### Records from a dataset
== Segment start ==

-- ==== Sys2Proof/Safety.lean ====
section
/-! DEFINITION. What is true of the block after every event, and what of a run may depend on operand values. -/

namespace Sys2Proof.Machine

/-- The error record is consistent (R43, R46, R201): no code without an error, codes 1 to 6 with one, and `ERRINFO`
is a word or an offset that the code rejects. -/
structure ErrorRecordOk (b : Block) : Prop where
  none_recorded : b.err = false → b.errCode = 0 ∧ b.errInfo = 0
  code_range : b.err = true → 1 ≤ b.errCode.toNat ∧ b.errCode.toNat ≤ 6
  illegal_opcode : b.errCode = 1 → decodeWord b.errInfo = .reject .illegalOpcode
  reserved_field : b.errCode = 2 → decodeWord b.errInfo = .reject .reservedField
  operand_busy : b.errCode = 4 → 0x100 ≤ b.errInfo.toNat ∧ b.errInfo.toNat ≤ 0x1FC ∧ b.errInfo.toNat % 4 = 0
  operand_conflict : b.errCode = 5 → decodeWord b.errInfo = .reject .operandConflict
  bus_access : b.errCode = 6 → b.errInfo.toNat < 4096

/-- The command in flight (R39, R40, R49, R101, R106): `DONE` is 0, `cur` is the last accepted word and a legal
command, the pending results are those of the registers as they stand, since nothing writes a register while the
engine is busy, and between 1 and `LAT(op)` engine steps are left. -/
def InFlightOk (b : Block) : Prop :=
  ∀ cur pending remaining, b.engine = .busy cur pending remaining →
    b.done = false ∧ cur = b.cmdLast ∧
      ∃ i, decodeWord cur = .command i ∧ pending = effectOf i b.x ∧ 1 ≤ remaining ∧ remaining ≤ Config.lat i.opcode

/-- The block's invariant: the error record, the command in flight, `CMD_LAST` a legal command word (R38; `NOP` at
reset), `STEPS` 0 or 255 (R47). -/
structure BlockInv (b : Block) : Prop where
  errors : ErrorRecordOk b
  inFlight : InFlightOk b
  lastCommand : ∃ i, decodeWord b.cmdLast = .command i
  steps_value : b.steps = 0 ∨ b.steps = 255

/-! ## What may depend on operand values (R105, R138, R239) -/

/-- A host access with the data of an operand-window write left out. -/
def publicAccess (off : Offset) (a : Access) : Access :=
  match a with
  | .read n => .read n
  | .write n v => if isOperandOffset off then .write n 0 else .write n v

/-- An event with the data of an operand-window write left out. -/
def publicEvent (e : Event) : Event :=
  match e with
  | .window off a => .window off (publicAccess off a)
  | .host addr a =>
    match windowOffset? addr with
    | some off => .host addr (publicAccess off a)
    | none => .host addr a
  | .engine => .engine
  | .completion => .completion
  | .reset => .reset

/-- The engine with the values of its pending writes left out. -/
def publicEngine (e : Engine) : Engine :=
  match e with
  | .idle => .idle
  | .busy cur pending remaining =>
    .busy cur { writes := pending.writes.map fun w => (w.1, 0), steps := pending.steps } remaining

/-- The block with every operand value left out: `CMD_LAST`, `STATUS`, `INTEN`, `ERRINFO`, `STEPS`, which command is
in flight, the registers it will write, and how many engine steps it has left. -/
def publicBlock (b : Block) : Block :=
  { b with x := Vector.replicate 8 0, engine := publicEngine b.engine }

/-- Everything of a state that is not an operand value (the data of the last read left out). -/
def publicView (s : State) : Block × List Event := (publicBlock s.block, s.inputs.map publicEvent)

end Sys2Proof.Machine
end

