/-- R60, R75: a host address outside the window does not reach the block; one inside is its offset's access. That
the access is then an event without effect is the model's choice (assumption 13). -/
def Obligations.HostAddressesReachTheWindowOnly : Prop :=
  ∀ s : State,
    (∀ (addr : Nat) (a : Access), addr < Config.base ∨ Config.base + 4096 ≤ addr →
      onEvent (.host addr a) s = .next s) ∧
    (∀ (off : Offset) (a : Access),
      onEvent (.host (Config.base + off.toNat) a) s = onEvent (.window off a) s)

/-! ## Errors -/

/-- R210: what is turned away changes nothing but the error record, and that as R202 and R209 give. -/
def Obligations.ErrorsArePrecise : Prop :=
  ∀ (s t : State) (e : Event) (off : Offset) (a : Access),
    portAccess e = some (off, a) → turnedAway off a s.block → onEvent e s = .next t →
    t.block = { s.block with err := t.block.err, errCode := t.block.errCode, errInfo := t.block.errInfo,
                             dropped := t.block.dropped } ∧
    t.block.err = true ∧
    (s.block.err = true → t.block.dropped = true ∧ t.block.errCode = s.block.errCode ∧
      t.block.errInfo = s.block.errInfo) ∧
    (s.block.err = false → t.block.dropped = s.block.dropped)

/-- R41, R202, R218: the first error is kept until a `STATUS` write with bit 2 = 1 or reset clears it, and then the
whole record is 0. -/
def Obligations.FirstErrorIsKeptUntilCleared : Prop :=
  ∀ (s t : State) (e : Event), onEvent e s = .next t → s.block.err = true →
    (t.block.err = true ∧ t.block.errCode = s.block.errCode ∧ t.block.errInfo = s.block.errInfo) ∨
    (t.block.err = false ∧ t.block.errCode = 0 ∧ t.block.errInfo = 0 ∧
      (e = .reset ∨ ∃ v : Word, portAccess e = some (0x004, .write 4 v) ∧ v.getLsbD 2 = true))

/-- R66, R208: an access of another size or alignment. -/
def Obligations.BadAccessIsRejected : Prop :=
  ∀ (s : State) (off : Offset) (n : Nat) (v : BitVec (8 * n)), ¬(n = 4 ∧ off.toNat % 4 = 0) →
    onEvent (.window off (.read n)) s =
      .next { s with block := rejectedWith 6 (off.setWidth 32) s.block, readData := some 0 } ∧
    onEvent (.window off (.write n v)) s =
      .next { s with block := rejectedWith 6 (off.setWidth 32) s.block }

/-- R206: an operand write while busy is discarded; an operand read while busy returns the current contents. -/
def Obligations.OperandWritesWhileBusyAreDiscarded : Prop :=
  ∀ (s : State) (i : Reg) (j : Fin 8) (v : Word), s.block.busy = true →
    hostWrite (operandOffset i j) v s =
      .next { s with block := rejectedWith 4 ((operandOffset i j).setWidth 32) s.block } ∧
    hostRead (operandOffset i j) s =
      .next { s with readData := some ((readX s.block.x i).extractLsb' (32 * j.val) 32) }

/-- R205, R209: every command, whatever its operands, is turned away while `ERR = 1` or `BUSY = 1`. -/
def Obligations.CommandsAreTurnedAwayUnlessReady : Prop :=
  ∀ (s : State) (i : Instr),
    (s.block.err = true → exec i s = .next { s with block := { s.block with dropped := true } }) ∧
    (s.block.err = false → s.block.busy = true → exec i s =
      .next { s with block := { s.block with err := true, errCode := 3, errInfo := encode i } })
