-- ==== Sys2Proof/Laws/Field.lean ====
section
/-! SUPPORT. Values of field elements: ranges of `val`, `canon` and `enc`, and the exponent the inversion chain
computes. -/

namespace Sys2Proof.Machine

theorem prime_pos : 0 < prime := by decide

theorem prime_lt : prime < 2 ^ 256 := by decide

theorem val_eq (w : XWord) : val w = w.toNat % 2 ^ 255 := by
  simp [val, BitVec.extractLsb'_toNat]

theorem val_lt (w : XWord) : val w < 2 ^ 255 := (w.extractLsb' 0 255).isLt

theorem canon_cast (v : Int) : (canon v : Int) = v % (prime : Int) :=
  Int.toNat_of_nonneg (Int.emod_nonneg v (by have := prime_pos; omega))

theorem canon_lt (v : Int) : canon v < prime := by
  have h : v % (prime : Int) < prime := Int.emod_lt_of_pos v (by have := prime_pos; omega)
  have := canon_cast v
  omega

theorem canon_natCast (n : Nat) : canon (n : Int) = n % prime := by
  have h := canon_cast (n : Int)
  rw [← Int.natCast_mod] at h
  exact_mod_cast h

theorem enc_toNat (u : Nat) (h : u < 2 ^ 256) : (enc u).toNat = u := by
  rw [enc, BitVec.toNat_ofNat, Nat.mod_eq_of_lt h]

theorem enc_canon_toNat (v : Int) : (enc (canon v)).toNat = canon v :=
  enc_toNat _ (Nat.lt_trans (canon_lt v) prime_lt)

/-- The exponent a chain of bits adds up to, from `e` on. -/
def chainExponent (e : Nat) (bits : List Bool) : Nat := bits.foldl (fun e bit => 2 * e + bit.toNat) e

/-- A square-and-multiply chain computes the power its bits spell. -/
theorem chain_is_power (a e : Nat) (bits : List Bool) :
    bits.foldl (fun c bit => if bit then c * c % prime * a % prime else c * c % prime) (a ^ e % prime)
      = a ^ chainExponent e bits % prime := by
  induction bits generalizing e with
  | nil => rfl
  | cons bit bits ih =>
    have key : (if bit then (a ^ e % prime) * (a ^ e % prime) % prime * a % prime
        else (a ^ e % prime) * (a ^ e % prime) % prime) = a ^ (2 * e + bit.toNat) % prime := by
      have sq : (a ^ e % prime) * (a ^ e % prime) % prime = a ^ (2 * e) % prime := by
        rw [← Nat.mul_mod, ← pow_add, two_mul]
      cases bit with
      | false => simpa using sq
      | true =>
        rw [if_pos rfl, sq, Nat.mod_mul_mod, ← pow_succ]
        rfl
    rw [List.foldl_cons, key, ih]
    rfl

theorem chainExponent_fermatBits : chainExponent 1 fermatBits = prime - 2 := by decide +kernel

end Sys2Proof.Machine
end

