/-! ## The changes of the block -/

/-- The changes an event can make to the block `b`, each with its condition (R30, R100 to R106, R202, R209,
R230). -/
inductive BlockChange (e : Event) (b : Block) : Block → Prop
  /-- A performed read, a write that is ignored, an address outside the window, the turn of an idle engine. -/
  | kept : BlockChange e b b
  | errorRaised {c : ErrorCode} {w : Word} (info : ErrorInfoOk c w) : BlockChange e b (raiseError c w b)
  | commandDropped (failed : b.err = true) : BlockChange e b (dropCommand b)
  | commandAccepted {w : Word} {i : Instr} (access : portAccess e = some (0x000, .write 4 w)) (isReady : ready b)
      (decoded : decodeWord w = .command i) : BlockChange e b (accept w i.opcode (effectOf i b.x) b)
  | statusWritten {v : Word} (access : portAccess e = some (0x004, .write 4 v)) :
      BlockChange e b (writeStatus v b)
  | intenWritten {v : Word} (access : portAccess e = some (0x008, .write 4 v)) : BlockChange e b (writeInten v b)
  | operandWritten {off : Offset} {v : Word} (access : portAccess e = some (off, .write 4 v))
      (operand : isOperandOffset off = true) (idle : b.busy = false) :
      BlockChange e b { b with
        x := writeX b.x (operandReg off) (setWord (readX b.x (operandReg off)) (operandWord off) v) }
  | engineTicked {cur : Word} {p : Pending} {r : Nat} (turn : e = .engine)
      (engine : b.engine = .busy cur p (r + 2)) : BlockChange e b { b with engine := .busy cur p (r + 1) }
  | commandCompleted {cur : Word} {p : Pending} {r : Nat} (turn : e = .engine ∨ e = .completion)
      (engine : b.engine = .busy cur p r) : BlockChange e b (complete p b)
  | wasReset (event : e = .reset) : BlockChange e b Block.reset

/-- The checks before decoding change the block as they allow, or let the later steps change it. -/
theorem issueChecks_blockChange {e : Event} {b passed : Block} (w : Word)
    (h : ready b → BlockChange e b passed) : BlockChange e b (issueChecks w b passed) := by
  obtain ⟨he, hc⟩ | ⟨-, -, hc⟩ | ⟨he, hb, hc⟩ := issueChecks_cases w b passed <;> rw [hc]
  · exact .commandDropped he
  · exact .errorRaised (c := .cmdBusy) trivial
  · exact h ⟨he, hb⟩

/-- The change of a performed `CMD` write of a command. -/
theorem exec_blockChange {e : Event} {w : Word} {i : Instr} {s t : State}
    (access : portAccess e = some (0x000, .write 4 w)) (decoded : decodeWord w = .command i)
    (h : exec i s = .next t) : BlockChange e s.block t.block := by
  rw [exec_of_wellFormed i s (wellFormed_of_decodeWord decoded)] at h
  injection h with h
  subst h
  rw [issueCommand, encode_of_decodeWord decoded]
  exact issueChecks_blockChange w fun hr => .commandAccepted access hr decoded

/-- The change of a performed write outside `CMD`. -/
theorem writeRegister_blockChange {e : Event} {off : Offset} {v : Word} (b : Block)
    (access : portAccess e = some (off, .write 4 v)) (aligned : off.toNat % 4 = 0) :
    BlockChange e b (writeRegister off v b) := by
  obtain ⟨rfl, hw⟩ | ⟨rfl, hw⟩ | ⟨ho, -, hw⟩ | ⟨ho, hb, hw⟩ | ⟨-, -, -, hw⟩ := writeRegister_cases off v b <;>
    rw [hw]
  · exact .statusWritten access
  · exact .intenWritten access
  · exact .errorRaised (errorInfoOk_operandBusy ho aligned)
  · exact .operandWritten access ho hb
  · exact .kept

/-- The change of a host access at a window offset. -/
theorem accessWindow_blockChange {e : Event} {off : Offset} {a : Access} {s t : State}
    (access : portAccess e = some (off, a)) (h : accessWindow off a s = .next t) :
    BlockChange e s.block t.block := by
  obtain ⟨n, -, -, -, rfl⟩ | ⟨n, -, -, rfl⟩ | ⟨n, v, -, -, rfl⟩ | ⟨w, rfl, rfl, hw⟩ | ⟨w, rfl, -, h4, rfl⟩ :=
    accessWindow_cases off a s t h
  · exact .kept
  · exact .errorRaised (errorInfoOk_busAccess off)
  · exact .errorRaised (errorInfoOk_busAccess off)
  · obtain ⟨c, hc, rfl⟩ | ⟨i, hi, hx⟩ := hw
    · exact issueChecks_blockChange w fun _ => .errorRaised (errorInfoOk_of_reject hc)
    · exact exec_blockChange access hi hx
  · exact writeRegister_blockChange s.block access h4

theorem engineStep_blockChange (b : Block) : BlockChange .engine b (engineStep b) := by
  cases he : b.engine with
  | idle => rw [engineStep_idle b he]; exact .kept
  | busy cur p r =>
    obtain hr | ⟨r, rfl⟩ : r ≤ 1 ∨ ∃ k, r = k + 2 := by
      rcases r with _ | _ | k <;> simp
    · rw [engineStep_last b he hr]; exact .commandCompleted (.inl rfl) he
    · rw [engineStep_more b he]; exact .engineTicked rfl he

theorem finishCommand_blockChange (b : Block) : BlockChange .completion b (finishCommand b) := by
  cases he : b.engine with
  | idle => rw [finishCommand_idle b he]; exact .kept
  | busy cur p r => rw [finishCommand_busy b he]; exact .commandCompleted (.inr rfl) he

/-- An event changes the block in one of the ways `BlockChange` names. -/
theorem deliver_blockChange {e : Event} {s t : State} (h : deliver e s = .next t) :
    BlockChange e s.block t.block := by
  obtain ⟨off, a, access, ha⟩ | ⟨-, -, rfl⟩ | ⟨rfl, rfl⟩ | ⟨rfl, rfl⟩ | ⟨rfl, rfl⟩ := deliver_cases e s t h
  · exact accessWindow_blockChange access ha
  · exact .kept
  · exact engineStep_blockChange s.block
  · exact finishCommand_blockChange s.block
  · exact .wasReset rfl
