-- ==== Sys2Proof/Decode.lean ====
section
/-! DEFINITION. Command words: the opcode table as mask and match rows, the decoder, the encoder, and the byte order of
a transport (30_encoding.md R61 to R63, R68 to R73; 20_memory.md R44). -/

namespace Sys2Proof

/-- Why a word or a byte stream is not a command. The block answers the first two alike (60_exceptions.md R152). -/
inductive DecodeError where
  /-- Opcode 0x0 or 0xA to 0xF (30_encoding.md R70). -/
  | reservedOpcode
  /-- An assigned opcode with a reserved-zero bit set (30_encoding.md R69). -/
  | reservedBits (m : Mnemonic)
  /-- Fewer than four bytes are left, so no command word is there (30_encoding.md R61; log entry 10). -/
  | truncated
deriving DecidableEq, Repr

/-- The opcode of a command word, bits 31:28 (30_encoding.md R61). -/
def opcodeField (w : Word) : BitVec 4 := w.extractLsb' 28 4

/-- The operand `va`, bits 15:0 of formats V and A (30_encoding.md R62). -/
def vaField (w : Word) : Addr := w.extractLsb' 0 16

/-- The operand `pn`, bits 3:0 of format P (30_encoding.md R62). -/
def pnField (w : Word) : PageNo := w.extractLsb' 0 4

/-- The operand `slot`, bits 1:0 of formats S and I (30_encoding.md R62). -/
def slotField (w : Word) : SlotIx := (w.extractLsb' 0 2).toFin

/-- The operand `ppn` of format I, bits 7:4 (30_encoding.md R62). -/
def installPpnField (w : Word) : PageNo := w.extractLsb' 4 4

/-- The operand `vpn` of format I, bits 11:8 (30_encoding.md R62). -/
def installVpnField (w : Word) : PageNo := w.extractLsb' 8 4

/-- The operand `ppn` of format A, bits 19:16 (30_encoding.md R62). -/
def assemblyPpnField (w : Word) : PageNo := w.extractLsb' 16 4

/-- The bits every word of a command has fixed, opcode and reserved zeros: the `mask` of its opcode-table row. -/
def Mnemonic.mask : Mnemonic → Word
  | .translate => 0xFFFF0000
  | .find => 0xFFFFFFF0
  | .touch => 0xFFFFFFFC
  | .victim => 0xFFFFFFFF
  | .install => 0xFFFFF00C
  | .ptlookup => 0xFFFFFFF0
  | .ranks => 0xFFFFFFFF
  | .pgnum => 0xFFFF0000
  | .physaddr => 0xFFF00000

/-- The values of the fixed bits: the `match` of its opcode-table row, also the numbers of 30_encoding.md R73. -/
def Mnemonic.pattern : Mnemonic → Word
  | .translate => 0x10000000
  | .find => 0x20000000
  | .touch => 0x30000000
  | .victim => 0x40000000
  | .install => 0x50000000
  | .ptlookup => 0x60000000
  | .ranks => 0x70000000
  | .pgnum => 0x80000000
  | .physaddr => 0x90000000

/-- The rows of the opcode table, in its order. -/
def opcodeTable : List Mnemonic :=
  [.translate, .find, .touch, .victim, .install, .ptlookup, .ranks, .pgnum, .physaddr]

/-- The word is one of the row's words: 30_encoding.md R71, `(word & mask_C) == match_C`. -/
def Mnemonic.matches (m : Mnemonic) (w : Word) : Bool :=
  w &&& m.mask == m.pattern

/-- The command a word of the row stands for: its operand fields as they stand (30_encoding.md R62, R68, R72). -/
def Mnemonic.read (m : Mnemonic) (w : Word) : Instr :=
  match m with
  | .translate => .translate (vaField w)
  | .find => .find (pnField w)
  | .touch => .touch (slotField w)
  | .victim => .victim
  | .install => .install (slotField w) (installPpnField w) (installVpnField w)
  | .ptlookup => .ptlookup (pnField w)
  | .ranks => .ranks
  | .pgnum => .pgnum (vaField w)
  | .physaddr => .physaddr (vaField w) (assemblyPpnField w)

/-- Why a word that no row matches is refused: its opcode is assigned and a reserved bit is set, or its opcode is
reserved (30_encoding.md R69, R70). -/
def refusalOf (w : Word) : DecodeError :=
  match opcodeTable.find? (fun m => opcodeField m.pattern == opcodeField w) with
  | some m => .reservedBits m
  | none => .reservedOpcode

/-- The decoder, total on words (30_encoding.md R71). -/
def decodeWord (w : Word) : Except DecodeError Instr :=
  match opcodeTable.find? (fun m => m.matches w) with
  | some m => .ok (m.read w)
  | none => .error (refusalOf w)

/-- The bytes of a word as a transport moves them, bits 7:0 first (20_memory.md R44). -/
def wordBytes (w : Word) : List Byte :=
  [w.extractLsb' 0 8, w.extractLsb' 8 8, w.extractLsb' 16 8, w.extractLsb' 24 8]

/-- The word of four transported bytes, in the order they arrive (20_memory.md R44). -/
def bytesWord (b0 b1 b2 b3 : Byte) : Word := b3 ++ b2 ++ b1 ++ b0

/-- Reads one command from a byte stream and gives the bytes that follow it; every command is four bytes long
(30_encoding.md R61; 20_memory.md R44). -/
def decodeBytes : List Byte → Except DecodeError (Instr × List Byte)
  | b0 :: b1 :: b2 :: b3 :: rest =>
    match decodeWord (bytesWord b0 b1 b2 b3) with
    | .ok i => .ok (i, rest)
    | .error e => .error e
  | _ => .error .truncated

/-- The word of a command (30_encoding.md R73). -/
def encode : Instr → Word
  | .translate va => 0x10000000 ||| va.setWidth 32
  | .find pn => 0x20000000 ||| pn.setWidth 32
  | .touch slot => 0x30000000 ||| BitVec.ofNat 32 slot.val
  | .victim => 0x40000000
  | .install slot ppn vpn =>
    0x50000000 ||| vpn.setWidth 32 <<< 8 ||| ppn.setWidth 32 <<< 4 ||| BitVec.ofNat 32 slot.val
  | .ptlookup pn => 0x60000000 ||| pn.setWidth 32
  | .ranks => 0x70000000
  | .pgnum va => 0x80000000 ||| va.setWidth 32
  | .physaddr va ppn => 0x90000000 ||| ppn.setWidth 32 <<< 16 ||| va.setWidth 32

/-- The command word that a number of `nbits` bits stands for, the bits above them zero. -/
def tableWord (nbits w : Nat) : Word := BitVec.ofNat 32 (w % 2 ^ nbits)

/-- What the byte decoder reads from the bytes of an opcode-table word. -/
def decodeTableWord (nbits w : Nat) : Option Instr :=
  match decodeBytes (wordBytes (tableWord nbits w)) with
  | .ok (i, _) => some i
  | .error _ => none

end Sys2Proof
end

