-- ==== Sys2Proof/Machine/Ops.lean ====
section
/-! DEFINITION. The operations commands are made of: reading and writing the arrays, `respond`, `find`, `touch`,
`victim`, `install`, `pt_lookup`, taking a fault, and reset, the only way back from the fatal one (00_scope.md R10). -/

namespace Sys2Proof.Machine

/-- Reads slot `i`, all four fields (20_memory.md R46). -/
def State.slot (s : State) (i : SlotIx) : Slot := s.slots[i]

/-- Reads page-table entry `n`, both fields (20_memory.md R46). -/
def State.pte (s : State) (n : PageNo) : PTE := s.pt[n.toNat]'n.isLt

/-- Writes the slot array: slot `j` becomes `f j`, all four together (00_scope.md R9). -/
def State.withSlots (f : SlotIx → Slot) (s : State) : State := { s with slots := Vector.ofFn f }

/-- Slot indices in ascending order, the order of every scan (42_tlb.md R100, R107). -/
def slotOrder : List SlotIx := [0, 1, 2, 3]

/-- `respond(status, hit, slot, data)`: the one response of a command (30_encoding.md R65). -/
def respond (status : Status) (hit : Bool) (slot : SlotIx) (data : BitVec 16) (s : State) : State :=
  { s with response := some (responseWord status hit slot data) }

/-- `pt_lookup(n)` (41_page_table.md R90). -/
def ptLookup (n : PageNo) (s : State) : PTE := s.pte n

/-- The slot takes part in a lookup of page `n` and matches it (42_tlb.md R100). -/
def slotMatches (n : PageNo) (sl : Slot) : Bool := sl.valid && sl.vpn == n

/-- `find(n)`: the lowest matching slot (42_tlb.md R100; lowest index is the spec's D17, log entry 6). -/
def findSlot (n : PageNo) (s : State) : Option SlotIx :=
  slotOrder.find? fun i => slotMatches n (s.slot i)

/-- The rank of slot `j` after slot `i`, whose rank was `rOld`, is touched; `r` is `j`'s rank before (42_tlb.md R103). -/
def rerank (i : SlotIx) (rOld : Rank) (j : SlotIx) (r : Rank) : Rank :=
  if j = i then 0 else if r < rOld then r + 1 else r

/-- `touch(i)`: all four ranks are recomputed together from the ranks before (42_tlb.md R103). -/
def touchSlot (i : SlotIx) (s : State) : State :=
  s.withSlots fun j => { s.slot j with rank := rerank i (s.slot i).rank j (s.slot j).rank }

/-- `victim()`: the slot whose rank is 3, the lowest if there are several, or none (42_tlb.md R107, D18). -/
def victimSlot (s : State) : Option SlotIx :=
  slotOrder.find? fun i => (s.slot i).rank == Config.lruRank

/-- The overwrite of `install`: slot `i`'s mapping and valid bit, not its rank (42_tlb.md R111). -/
def overwriteSlot (i : SlotIx) (ppn vpn : PageNo) (s : State) : State :=
  s.withSlots fun j => if j = i then { s.slot j with valid := true, vpn := vpn, ppn := ppn } else s.slot j

/-- `install(i, ppn, vpn)`: overwrite, then touch (42_tlb.md R111). -/
def installSlot (i : SlotIx) (ppn vpn : PageNo) (s : State) : State :=
  touchSlot i (overwriteSlot i ppn vpn s)

/-- The three faults a command word can raise (60_exceptions.md R150 to R152). -/
inductive Cause where
  | pageFault (va : Addr)
  | internalConsistency
  | illegalCommand
deriving DecidableEq, Repr

/-- Taking a fault. Entry is the fault response and nothing else: no saved state, no vector, no mode change; only the
internal fault writes state, `fatal <- 1` (60_exceptions.md R150 to R152, R155). -/
def takeFault (c : Cause) (s : State) : State :=
  match c with
  | .pageFault va => respond .pageFault false 0 va s
  | .internalConsistency => respond .internalConsistencyFault false 0 0 { s with fatal := true }
  | .illegalCommand => respond .illegalCommand false 0 0 s

/-- The answer to any word during the fatal halt (60_exceptions.md R153). -/
def answerHalted (s : State) : State := respond .internalConsistencyFault false 0 0 s

/-- Reset between commands (70_reset_and_hazards.md R170 to R173), the only return from the fatal halt: there is no
return-from-fault command (60_exceptions.md R156). What the host will do next is the host's and stays (log entry 2). -/
def applyReset (p : ResetParams) (s : State) : State := { State.resetWith p with events := s.events }

end Sys2Proof.Machine
end

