-- ==== Sys2Proof/Machine/Step.lean ====
section
/-! DEFINITION. One step: the complete execution of the next thing the host presents (00_scope.md R11; 30_encoding.md
R72). -/

namespace Sys2Proof.Machine

/-- One step of the block (00_scope.md R11; log entry 1). -/
def step (s : State) : Host.Outcome State Fault Refusal :=
  match s.events with
  | [] => idle s
  | e :: rest => acceptEvent e (takeEvents rest s)

/-- `s` with the word of an opcode-table number presented next (log entry 1). -/
def State.withFetchWord (s : State) (nbits w : Nat) : State :=
  presentCommand (tableWord nbits w) s

end Sys2Proof.Machine
end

== Segment end ==

### Exercise objective
All lines above between those holding "exact issueChecks_blockChange w fun hr" and "window offset. -/", inclusive, must be set down unchanged, and no other line may be included.

### Solution to the problem
  exact issueChecks_blockChange w fun hr => .commandAccepted access hr decoded

/-- The change of a performed write outside `CMD`. -/
theorem writeRegister_blockChange {e : Event} {off : Offset} {v : Word} (b : Block)
    (access : portAccess e = some (off, .write 4 v)) (aligned : off.toNat % 4 = 0) :
    BlockChange e b (writeRegister off v b) := by
  obtain ⟨rfl, hw⟩ | ⟨rfl, hw⟩ | ⟨ho, -, hw⟩ | ⟨ho, hb, hw⟩ | ⟨-, -, -, hw⟩ := writeRegister_cases off v b <;>
    rw [hw]
  · exact .statusWritten access
  · exact .intenWritten access
  · exact .errorRaised (errorInfoOk_operandBusy ho aligned)
  · exact .operandWritten access ho hb
  · exact .kept

/-- The change of a host access at a window offset. -/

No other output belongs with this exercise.